> **DESCRIPTION OF THE TASK**: Some entries follow. Reproduce exactly the lines starting at the one with "token (R300). -/" and stopping after the one with "TermHolds (a.getLsbD 37)".
--- START ---
/-- A token pushed on an output link 0 mn to 3 mw: the port is bound and has a credit left for this body, the commit buffer an
entry; the token names its source for the return of the credit (02_rule, R57, R59, R68). -/
def Pushes (s : State) (p : Nat) (v : V512) (sb : Nat → Sideband) (w w' : Work) : Prop :=
  ∃ b, vget (bodyCtx s).binds p none = some b ∧ vget w.push p 0 < b.credits ∧ w.entries < 32 ∧
    w' = { w with entries := w.entries + 1, push := vset w.push p (vget w.push p 0 + 1),
                  effects := w.effects ++ [.push p { sb := sb b.cx, pay := v, src := some ⟨s.stage.core, s.stage.cx.val, p⟩ }] }
/-- The end-of-stream tokens of EOS on the ports of a list (12_package_launch, R348): payload 0, e set, fmt INT. -/
def EndsPushed (s : State) (ports : BitVec 4) : List Nat → Work → Work → Prop
  | [], w, w' => w' = w
  | p :: r, w, w' =>
    if ports.getLsbD p then
      ∃ w1, Pushes s p 0 (fun cx => BitVec.ofNat 40 (cx % 4 * 2 ^ 11 + (if (bodyCtx s).fm then 2 ^ 10 else 0) + 2 ^ 5)) w w1 ∧
        EndsPushed s ports r w1 w'
    else EndsPushed s ports r w w'
/-- A number in bytes k to k + n - 1 of a descriptor. -/
def bytesOfD (d : V512) (k n : Nat) : Nat := d.toNat / 256 ^ k % 256 ^ n
/-- A descriptor of an indirect stream within the limits of R367 (13_package_memory). -/
def IndirectFits (d : V512) : Prop :=
  let esz := bytesOfD d 28 4
  bytesOfD d 0 8 / 2 ^ 62 = 1 ∧ bytesOfD d 8 8 / 2 ^ 62 = 1 ∧ bytesOfD d 16 8 / 2 ^ 62 = 0 ∧
    bytesOfD d 36 1 ≤ 1 ∧ bytesOfD d 37 1 ≤ 1 ∧ bytesOfD d 38 1 = 0 ∧ bytesOfD d 39 1 ≤ 1 ∧ bytesOfD d 48 16 = 0 ∧
    1 ≤ bytesOfD d 24 4 ∧ bytesOfD d 24 4 ≤ 65536 ∧ 4 ≤ esz ∧ esz ≤ 4096 ∧ esz % 4 = 0 ∧
    bytesOfD d 0 8 % (if bytesOfD d 36 1 = 0 then 4 else 8) = 0 ∧ bytesOfD d 8 8 % (if esz % 8 = 0 then 8 else 4) = 0 ∧
    bytesOfD d 16 8 % 64 = 0

/-- STATE of a region slot (12_package_launch, R332). -/
def regionCode : RState → Nat
  | .free => 0 | .loading => 1 | .running => 2 | .swapping => 3 | .stopped => 4 | .rolling => 5 | .ended => 6
/-- STATE of a fabric port (15_fabric, R387). -/
def portCode : PState → Nat
  | .dark => 0 | .train => 1 | .verify => 2 | .active => 3 | .quiesce => 4 | .drain => 5 | .failed => 6

/-! ## Operand ports (01_encoding, R28 to R34) -/

/-- Bits of a sideband as a number. -/
def part (sb : Sideband) (lo n : Nat) : Nat := sb.toNat / 2 ^ lo % 2 ^ n
/-- The token that a port's next read takes: the one after those that the body has popped (R29). -/
def nextToken (s : State) (p : Nat) (w : Work) : Option Token := (vget (bodyCtx s).inq p [])[vget w.pops p 0]?
/-- A record of the handler chain, whose fm is not checked (03_core_numbers, R101; 08_cluster, R253). -/
def ChainRecord (s : State) (p : Nat) (tok : Token) : Prop :=
  p = 4 ∧ part tok.sb 13 6 = 63 ∧ chainPosition s s.stage.core s.stage.cx.val ≠ none
/-- The slot whose block an optical port has next for the body (11_package_cascade, R305). -/
def nextBlock (s : State) (o : Nat) (w : Work) : Option Nat := (vget (bodyCtx s).blocks o [])[vget w.pops (5 + o) 0]?
/-- What a direct read of a block gives: its first 64 bytes, or in deposit mode its offset and length (R307). -/
def BlockReads307 (s : State) (n : Nat) (b : Block) (v : V512) : Prop :=
  let g := (vget (bodyCore s).cgp (n / 4) 0).toNat
  (g / 2 ^ 31 % 2 = 1 → v = BitVec.ofNat 512 ((b.len * 2 ^ 32 + (256 * (g / 2 ^ 19 % 2 ^ 11) + 8192 * (n % 4)) % 2 ^ 19) % 2 ^ 64)) ∧
  (g / 2 ^ 31 % 2 = 0 → v = b.data.headD 0)
/-- The sideband of a block as a token (R300). -/
def BlockSideband (s : State) (b : Block) (sb : Sideband) : Prop :=
  part sb 39 1 = 1 ∧ part sb 19 20 = b.scl.toNat ∧ part sb 13 6 = 0 ∧ part sb 11 2 = (bodyCtx s).lc % 4 ∧
    part sb 10 1 = (if b.fm then 1 else 0) ∧ part sb 6 4 = 0 ∧ part sb 5 1 = (if b.last then 1 else 0) ∧ part sb 3 2 = 3 ∧
    part sb 0 3 = b.fmt.toNat
/-- An element written through a bound write stream: a free place of its queue and an entry of the commit buffer
(05_core_memory, R163). -/
def Streams (s : State) (q : Nat) (v : V512) (w w' : Work) : Prop :=
  let st := vget (bodyCtx s).q q Stream.reset
  st.bound = true ∧ st.dir = true ∧ st.queued.length + vget w.wr q 0 < 64 ∧ w.entries < 32 ∧
    w' = { w with entries := w.entries + 1, wr := vset w.wr q (vget w.wr q 0 + 1), effects := w.effects ++ [.elem q v] }

/-! ## Rounds (02_rule, R55 to R77) -/

/-- The guard term of an input port, an output port or a stream: off, or its count there (R55). -/
def TermHolds (on : Bool) (need_ have_ : Nat) : Prop := on = true → need_ ≤ have_
/-- Rule i of a context is enabled, from its header words a and b (R23 to R25, R41, R55). -/
def Enabled (c : Core) (x : Ctx) (i : Nat) (a b : W64) : Prop :=
  a.getLsbD 56 = true ∧ headerOk a b = true ∧ x.en.getLsbD i = true ∧
  (∀ p < 7, TermHolds (a.getLsbD (22 + p)) (field b (24 + 2 * p) 2)
    (if p < 5 then (vget x.inq p []).length else (vget x.blocks (p - 5) []).length)) ∧
  (∀ p < 4, TermHolds (a.getLsbD (33 + p)) (field b (48 + 2 * p) 2)
    (match vget x.binds p none with | some g => g.credits | none => 0)) ∧
  TermHolds (a.getLsbD 37) (field b 56 2) (8 - x.cpUsed) ∧
  (∀ q < 4, TermHolds (a.getLsbD (29 + q)) (field b (6 * q) 6) (streamFill (vget x.q q Stream.reset))) ∧
  (let tm := vget x.tm (field a 40 3) 0
   (field a 38 2 = 1 → x.tb &&& tm ≠ 0) ∧ (field a 38 2 = 2 → x.tb &&& tm = tm) ∧ (field a 38 2 = 3 → x.tb &&& tm = 0)) ∧
  (let r := vget x.s (field a 43 4) 0
   (field a 47 3 = 1 → r = 0) ∧ (field a 47 3 = 2 → r ≠ 0) ∧ (field a 47 3 = 3 → r.toInt < 0) ∧
   (field a 47 3 = 4 → 0 ≤ r.toInt)) ∧
  (field a 50 3 ≠ 7 → headFmt c x (field a 50 3) = some (field a 53 3))
/-- Rule j stands in the conflict row of rule i (01_encoding, R26). -/
def Conflicts (c : Core) (cx i j : Nat) : Prop := (tableWord c cx (0x400 + 8 * i)).getLsbD j = true
/-- The vector hint, or the basin hint, of a rule's header. -/
def hintCount (c : Core) (cx i bit : Nat) : Nat := if (headerA c cx i).getLsbD bit then 1 else 0

/-! ## Steps of the part -/

/-- The step runs, to a state of which a property holds. -/
def Runs (i : Instr) (s : State) (P : State → Prop) : Prop := ∃ t, exec i s = .next t ∧ P t
/-- The message that the step names may be taken: it goes from core src to core dst with a body, and is the oldest of its class between
the two (08_cluster, R235). -/
def Receives (s : State) (src dst : Nat) (p : Payload) : Prop := ∃ moved, msgOf s s.ev.x = some ⟨s.ev.x, src, dst, p, moved⟩
/-- The message is gone. -/
def Taken (s t : State) : Prop := t.msgs = s.msgs.filter (fun m => m.id != s.ev.x)
/-- No memory of the part changes: HBM, second tier, host, every core's SRAM and planes, every pinned store. -/
def SameMemory (s t : State) : Prop :=
  t.hbm = s.hbm ∧ t.tier2 = s.tier2 ∧ t.host = s.host ∧
    (∀ k, (coreOf t k).mem = (coreOf s k).mem ∧ (coreOf t k).active = (coreOf s k).active ∧
      (coreOf t k).shadow = (coreOf s k).shadow) ∧ ∀ d, (dieOf t d).pinned = (dieOf s d).pinned
/-- One flit is injected: on a class, from core src to core dst, with a body, behind those there (08_cluster, R234). -/
def Sends (s t : State) (cls src dst : Nat) (p : Payload) : Prop :=
  ∃ f, t.flits = s.flits ++ [f] ∧ f.cls = cls ∧ f.src = src ∧ f.dst = dst ∧ f.body = p ∧ f.at_ = src ∧ f.port = 0 ∧
    f.cistern = false
/-- A step with two operands may happen from a tick on. -/
def Later (t : State) (op : Instr) (x y due : Nat) : Prop :=
  ∃ p ∈ t.agenda, p.op = op ∧ p.args.x = x ∧ p.args.y = y ∧ p.due = due
/-- The step is put off, and changes nothing else. -/
def PutOff (s t : State) (op : Instr) : Prop :=
  t = { s with agenda := t.agenda } ∧ t.agenda = s.agenda ++ [⟨s.now + 1, op, s.ev⟩]
/-- The tag of a command set in its context (05_core_memory, R166). -/
def TagSet (s t : State) (addr : Nat) (tag : Option Nat) : Prop :=
  ∀ k c, findCtx s addr = some (k, c) →
    (ctxOf t k c).tb = match tag with | some n => (ctxOf s k c).tb ||| (1#64 <<< n) | none => (ctxOf s k c).tb
/-- A core whose memory is in canonical form and whose contexts log no block (12_package_launch, R341). -/
def Unlogged (s : State) (k : Nat) : Prop :=
  memWf (coreOf s k).mem = true ∧ ∀ c < 4, ∀ blk, liveIn s (ctxOf s k c) blk = false
/-- n different places in data memory. -/
def Places (n : Nat) (place : Nat → Nat) : Prop :=
  (∀ i < n, place i < 0x60000) ∧ ∀ i < n, ∀ j < n, place i = place j → i = j
/-- The bytes of a value, least significant first, stored at n places of a core's data memory, and no other byte of any core changed. -/
def StoredAt (s t : State) (k n : Nat) (place : Nat → Nat) (v : Nat) : Prop :=
  (∀ i < n, memByte (coreOf t k).mem (place i) = BitVec.ofNat 8 (v / 256 ^ i)) ∧
    (∀ a, (∀ i < n, a ≠ place i) → memByte (coreOf t k).mem a = memByte (coreOf s k).mem a) ∧
    (∀ j, j ≠ k → (coreOf t j).mem = (coreOf s j).mem) ∧
    ∀ j, (coreOf t j).active = (coreOf s j).active ∧ (coreOf t j).shadow = (coreOf s j).shadow
/-- The gang of a region slot has consumed an error: its rollback is to come (12_package_launch, R342). -/
def RollsBack (s t : State) (n : Nat) (code : BitVec 8) : Prop :=
  (regionOf t n).error = some code ∧ Later t .rollback n 0 s.now


/-- The engines' next steps stand by: a stream, a copy (x, y the first two operands, z the third). -/
def LaterOf (t : State) (op : Instr) (x y z : Nat) : Prop :=
  ∃ p ∈ t.agenda, p.op = op ∧ p.args.x = x ∧ p.args.y = y ∧ p.args.z = z
/-- The command's failure is on its way to its issuer as a trap (05_core_memory, R158). -/
def FailsCommand (s t : State) (c : Command) (code : BitVec 8) : Prop :=
  ∀ dst, coreOfAddr s c.cx = some dst → ∃ m ∈ t.msgs, m.dst = dst ∧ m.body = .failed c.cx c.id false code 0 false false c.org
/-- The head command of a core has ended: its entry is free, DONE of its context counts it, and one grant fewer stands (06_core_basin,
R177, R178, R203). -/
def BasinEnds (s t : State) (k : Nat) (b : BasinCmd) (r : List BasinCmd) : Prop :=
  (coreOf t k).bq = r ∧ (coreOf t k).granted = (coreOf s k).granted - 1 ∧ (coreOf t k).deliv = none ∧
    (ctxOf t k b.cx).bdone = (ctxOf s k b.cx).bdone + 1 ∧ Later t .basinGrant (basinOf s k) 0 s.now
/-- Element (i, j) of w bits of a slot. -/
def elem (a : AccSlot) (w i j : Nat) : Nat := (vget a.rows i 0).toNat / 2 ^ (w * j) % 2 ^ w
/-- The value of element (i, j) after all K-groups, from e: each group's products are summed as gsum sums them, and the sum is added
in RNE (03_core_numbers, R107). -/
def grouped (t : Tiles) (mx fm : Bool) (af bf kk i j e : Nat) : Nat :=
  let f := if af = 1 then 1 else 2
  let size := if af = 1 then 2 else 8
  (List.range ((kk + size - 1) / size)).foldl
    (fun a g => (fpAdd f 0 a (groupSum f (inputFrac af + inputFrac bf) (groupProducts t mx fm af bf kk size g i j)).1).1) e
/-- A weight of MMAT: 01 is 1, 11 is -1, else 0; a byte of MMAI8 (03_core_numbers, R97). -/
def weight (tern : Bool) (c : Nat) : Int :=
  if tern then (if c = 1 then 1 else if c = 3 then -1 else 0) else if c < 128 then c else (c : Int) - 256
--- END ---
> **WORKED SOLUTION**:
/-- The sideband of a block as a token (R300). -/
def BlockSideband (s : State) (b : Block) (sb : Sideband) : Prop :=
  part sb 39 1 = 1 ∧ part sb 19 20 = b.scl.toNat ∧ part sb 13 6 = 0 ∧ part sb 11 2 = (bodyCtx s).lc % 4 ∧
    part sb 10 1 = (if b.fm then 1 else 0) ∧ part sb 6 4 = 0 ∧ part sb 5 1 = (if b.last then 1 else 0) ∧ part sb 3 2 = 3 ∧
    part sb 0 3 = b.fmt.toNat
/-- An element written through a bound write stream: a free place of its queue and an entry of the commit buffer
(05_core_memory, R163). -/
def Streams (s : State) (q : Nat) (v : V512) (w w' : Work) : Prop :=
  let st := vget (bodyCtx s).q q Stream.reset
  st.bound = true ∧ st.dir = true ∧ st.queued.length + vget w.wr q 0 < 64 ∧ w.entries < 32 ∧
    w' = { w with entries := w.entries + 1, wr := vset w.wr q (vget w.wr q 0 + 1), effects := w.effects ++ [.elem q v] }

/-! ## Rounds (02_rule, R55 to R77) -/

/-- The guard term of an input port, an output port or a stream: off, or its count there (R55). -/
def TermHolds (on : Bool) (need_ have_ : Nat) : Prop := on = true → need_ ≤ have_
/-- Rule i of a context is enabled, from its header words a and b (R23 to R25, R41, R55). -/
def Enabled (c : Core) (x : Ctx) (i : Nat) (a b : W64) : Prop :=
  a.getLsbD 56 = true ∧ headerOk a b = true ∧ x.en.getLsbD i = true ∧
  (∀ p < 7, TermHolds (a.getLsbD (22 + p)) (field b (24 + 2 * p) 2)
    (if p < 5 then (vget x.inq p []).length else (vget x.blocks (p - 5) []).length)) ∧
  (∀ p < 4, TermHolds (a.getLsbD (33 + p)) (field b (48 + 2 * p) 2)
    (match vget x.binds p none with | some g => g.credits | none => 0)) ∧
  TermHolds (a.getLsbD 37) (field b 56 2) (8 - x.cpUsed) ∧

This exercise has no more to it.